According to borough history buff and businessman Jack Coll, the Riant opened Nov. 11, 1921, the same Saturday Conshohocken and West Conshohocken co-hosted a “massive” parade and celebration to dedicate the new concrete bridge that linked the neighboring Schuylkill-side boroughs. Coll’s research indicates the theater property was previously occupied by a “candy-ice cream store” and took “nearly two years to construct … (with workers using) hand-built wood scaffolding and horse and wagon to haul away debris.” “The name for the theatre was chosen in a public contest,” Coll says. “The name Riant was submitted by the late George Chell Sr., who resided [on]…West Fifth Avenue. Riant is a French word meaning ‘laughing, smiling, pleasant and cheerful.’ Mr. Chell received a year’s free pass to all performances for submitting the winning name.”

The theater’s first movie “The Sign on the Door” starring Norma Talmadge had a two-night run, followed by “The Old Nest” on Nov. 14 and 15. The latter featured Dwight T. Crittenden, Mary Alden and Nick Cogley, advertised in the local press (contemporary celebs, take note) as “the greatest star cast ever assembled.”

Adult admission was 25 cents plus a three-cent war tax (17 cents total for non-holiday matinees). Children’s tickets cost 15 cents plus a two-cent war tax (11 cents total for non-holiday matinees), and fancy lodge seats were 36 cents plus a four-cent war tax. Of course, the Riant showed nothing but silent films until 1928.

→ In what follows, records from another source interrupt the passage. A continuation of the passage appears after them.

theorem TraceAgrees.access {i : Instr} (hinv : Inv s) (hi : IsAccess i) (he : exec i s = .next t) : TraceAgrees t := by
  rcases exec_access_cases hi he with rfl | ⟨-, c, rfl⟩ | ⟨-, -, rfl⟩ | ⟨hidle, -, rfl⟩ | ⟨x, hx, rfl⟩
  · exact h
  · exact { h with }
  · exact { h with }
  · have hzero := (endsAgree_iff (hinv.cause_none (by simp [hidle]))).mp h.ends
    obtain ⟨-, -, hphase⟩ := hinv.at_idle hidle
    rw [hphase] at hzero
    exact { h with ends := hzero }
  · exact h.moved (by simpa using hx)

/-- The byte has been recorded by the fetch; the operation puts it into the window. -/
theorem TraceAgrees.byteTaken {e : Env} {w : BitVec 10} (hinv : Inv s) (hp : s.phase = .idle) (hr : s.running = true)
    (hw : w.extractLsb' 8 2 = 0) : TraceAgrees (byteTaken (w.extractLsb' 0 8) (s.moved e [.source w])) := by
  obtain ⟨hsource, hends, hwr, hevents⟩ := (traceAgrees_iff s).mp h
  have hc := hinv.cause_none (State.running_ne hr).2
  have htrace : (Machine.byteTaken (w.extractLsb' 0 8) (s.moved e [.source w])).trace = s.trace ++ [.source w] := rfl
  have hphase : (Machine.byteTaken (w.extractLsb' 0 8) (s.moved e [.source w])).phase.isFinal = false := by
    unfold Machine.byteTaken
    dsimp only
    split <;> rfl
  have hnotEnd : (Transfer.source w).isEnd = false := by simp [Transfer.isEnd, hw]
  rw [traceAgrees_iff, htrace, sinceReset_append (by simp)]
  refine ⟨hsource.byte hinv.winWf hw, ?_, ?_, hevents.append (by simp [Transfer.isEvent])⟩
  · have hzero := (endsAgree_iff hc).mp hends
    rw [endsAgree_iff (by exact hc), hphase, List.countP_append, hzero, hp]
    simp [hnotEnd, Phase.isFinal]
  · rw [List.countP_append]
    exact hwr

theorem TraceAgrees.sourceEnd {e : Env} {w : BitVec 10} {cause : CleanCause} (hinv : Inv s) (hp : s.phase = .idle)
    (hr : s.running = true) (hw : (Transfer.source w).isEnd = true) :
    TraceAgrees ((s.moved e [.source w]).dropWindow.goto (.final cause)) := by
  obtain ⟨hsource, hends, hwr, hevents⟩ := (traceAgrees_iff s).mp h
  have hzero := (endsAgree_iff (hinv.cause_none (State.running_ne hr).2)).mp hends
  have htrace : ((s.moved e [.source w]).dropWindow.goto (.final cause)).trace = s.trace ++ [.source w] := rfl
  rw [traceAgrees_iff, htrace, sinceReset_append (by simp), List.countP_append, List.countP_append, hzero, hp]
  refine ⟨hsource.ended hw, ?_, hwr, hevents.append (by simp [Transfer.isEvent])⟩
  simp [State.endsAgree, Phase.isFinal, hw]

theorem TraceAgrees.symbol {i : Instr} {e : Env} {w : BitVec 10} (hinv : Inv s) (hp : s.phase = .idle)
    (hr : s.running = true) (hd : decodeSym w = .ok i) (he : exec i (s.moved e [.source w]) = .next t) :
    TraceAgrees t := by
  have hr' : (s.moved e [.source w]).running = true := hr
  rcases decodeSym_cases hd with ⟨hw, rfl⟩ | ⟨hw, rfl⟩ | ⟨hw, rfl⟩
  · obtain ⟨-, rfl⟩ := execSrcByte_next hr' he
    exact h.byteTaken hinv hp hr hw
  · cases (execSrcEos_running hr').symm.trans he
    exact h.sourceEnd hinv hp hr (by simp [Transfer.isEnd, hw])
  · cases (execSrcErr_running hr').symm.trans he
    exact h.sourceEnd hinv hp hr (by simp [Transfer.isEnd, hw])

theorem TraceAgrees.enterResync : TraceAgrees s.enterResync := by
  unfold State.enterResync
  split_ifs
  · exact h
  · have hmarked : TraceAgrees { s with sync := { s.sync with resync := true } } := { h with }
    exact hmarked.event _ _

theorem TraceAgrees.slideWindow (hwf : s.sync.win.wf = true) (hfull : s.sync.fill = tsSize) :
    TraceAgrees s.slideWindow := by
  obtain ⟨hsource, hends, hwr, hevents⟩ := (traceAgrees_iff s).mp h
  have hslid := hsource.slid hwf hfull
  rw [traceAgrees_iff]
  simp only [State.slideWindow_params, State.slideWindow_sync, State.slideWindow_trace, State.slideWindow_counters,
    State.slideWindow_diag, State.endsAgree, State.slideWindow_phase, State.slideWindow_status]
  exact ⟨hslid, hends, hwr, hevents⟩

In those days, Coll notes, Conshohocken actually had its share of movie theaters, among them, Little’s Opera House, the Gem and the Forrest. “An Uptown movie theater that Nicholas Talone had proposed at the northwest corner of Ninth and Fayette street never developed,” he adds.

The proprietor of Coll’s Custom Framing as well as a current borough councilman, Coll says the Riant was part of the H. Fried Enterprises theater group during the 1930s and ‘40s. The chain also included the borough’s Forrest, Wayne’s Anthony Wayne, Ardmore’s Suburban Theatre and Bryn Mawr’s Seville – today’s restored Bryn Mawr Film Institute.

Coll figures the Riant stopped showing films in the early 1970s. The property was purchased by Montgomery County Redevelopment Authority in 1975 and demolished in 1976. “And contrary to what a lot of people think, ‘Mash’ wasn’t the last movie that played at the Riant,” he says. “‘Mash’ is on the marquee in some of the pictures you see today, so people make that assumption. What happened, though, somebody was making a movie in town and wanted something up on the marquee and ‘Mash’ was what they came up with.”

Reginancl on April 9, 2013 at 5:52 pm

My great great uncle harry schwalbe owned this theater at one time

Gene354 on December 22, 2017 at 1:45 pm

I went here often as a child in the 1950s. The only movie I can remember now seeing there was “Bambi”.